[[ SUPPLIED RECORDS open ]]
/-- Settles O45: the fall of `rst_n` is `resetNow`, and while it is low the invariant has every register at its reset value,
so that no micro-step follows an event. -/
theorem hardwareResetClearsEveryRegister : Obligations.HardwareResetClearsEveryRegister := by
  intro s n rest resetValue
  refine ⟨fun hop => ?_, fun hinv hlow => ?_⟩
  · refine ⟨_, step_rst_falls hop, ?_, fun off => ?_, rfl, rfl,
      abandonPass_mem (s := { s with inputs := rest, lead := n }), fun hinv hphase => ?_⟩
    · rw [resetNow_frame]
      rfl
    · exact readRegister_resetNow off { s with inputs := rest, lead := n } true
    · have hinv := hinv.quiet s.bus s.rdata rest n s.picks s.free
      exact ⟨fun a ha => hinv.abandonPass_outside hphase ha, fun hraced r hr c _ hcalm =>
        hinv.abandonPass_old_or_new hphase hraced hr hcalm⟩
  · have hreset := hinv.in_reset hlow
    have hidle := hinv.idle_of_rst_low hlow
    refine ⟨fun off => ?_, ?_, ?_, fun off v hop => ?_, fun off hop => ?_, fun off hop => ?_, fun hop => ?_⟩
    · rw [← hreset]
      exact readRegister_resetBlock off s
    · rw [← hreset]
      rfl
    · simp [State.busy, hidle]
    · exact (step_event hop).trans ((if_pos hlow).trans (congrArg _ (runLead_idle hidle)))
    · exact ⟨s.freeWord, (step_event hop).trans ((if_pos hlow).trans (congrArg _ (runLead_idle hidle)))⟩
    · exact (step_event hop).trans ((if_pos hlow).trans (congrArg _ (runLead_idle hidle)))
    · exact (step_event hop).trans
        (congrArg _ (runLead_idle (s := { s with inputs := rest, lead := n, rstLow := false }) hidle))

end Sys2Proof.Machine
end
[[ SUPPLIED RECORDS closed ]]
WORK REQUIRED>
From the first line of the listing above through the line that contains "refine ⟨fun off", retype every line exactly, and write nothing else.

RESULT>
/-- Settles O45: the fall of `rst_n` is `resetNow`, and while it is low the invariant has every register at its reset value,
so that no micro-step follows an event. -/
theorem hardwareResetClearsEveryRegister : Obligations.HardwareResetClearsEveryRegister := by
  intro s n rest resetValue
  refine ⟨fun hop => ?_, fun hinv hlow => ?_⟩
  · refine ⟨_, step_rst_falls hop, ?_, fun off => ?_, rfl, rfl,
      abandonPass_mem (s := { s with inputs := rest, lead := n }), fun hinv hphase => ?_⟩
    · rw [resetNow_frame]
      rfl
    · exact readRegister_resetNow off { s with inputs := rest, lead := n } true
    · have hinv := hinv.quiet s.bus s.rdata rest n s.picks s.free
      exact ⟨fun a ha => hinv.abandonPass_outside hphase ha, fun hraced r hr c _ hcalm =>
        hinv.abandonPass_old_or_new hphase hraced hr hcalm⟩
  · have hreset := hinv.in_reset hlow
    have hidle := hinv.idle_of_rst_low hlow
    refine ⟨fun off => ?_, ?_, ?_, fun off v hop => ?_, fun off hop => ?_, fun off hop => ?_, fun hop => ?_⟩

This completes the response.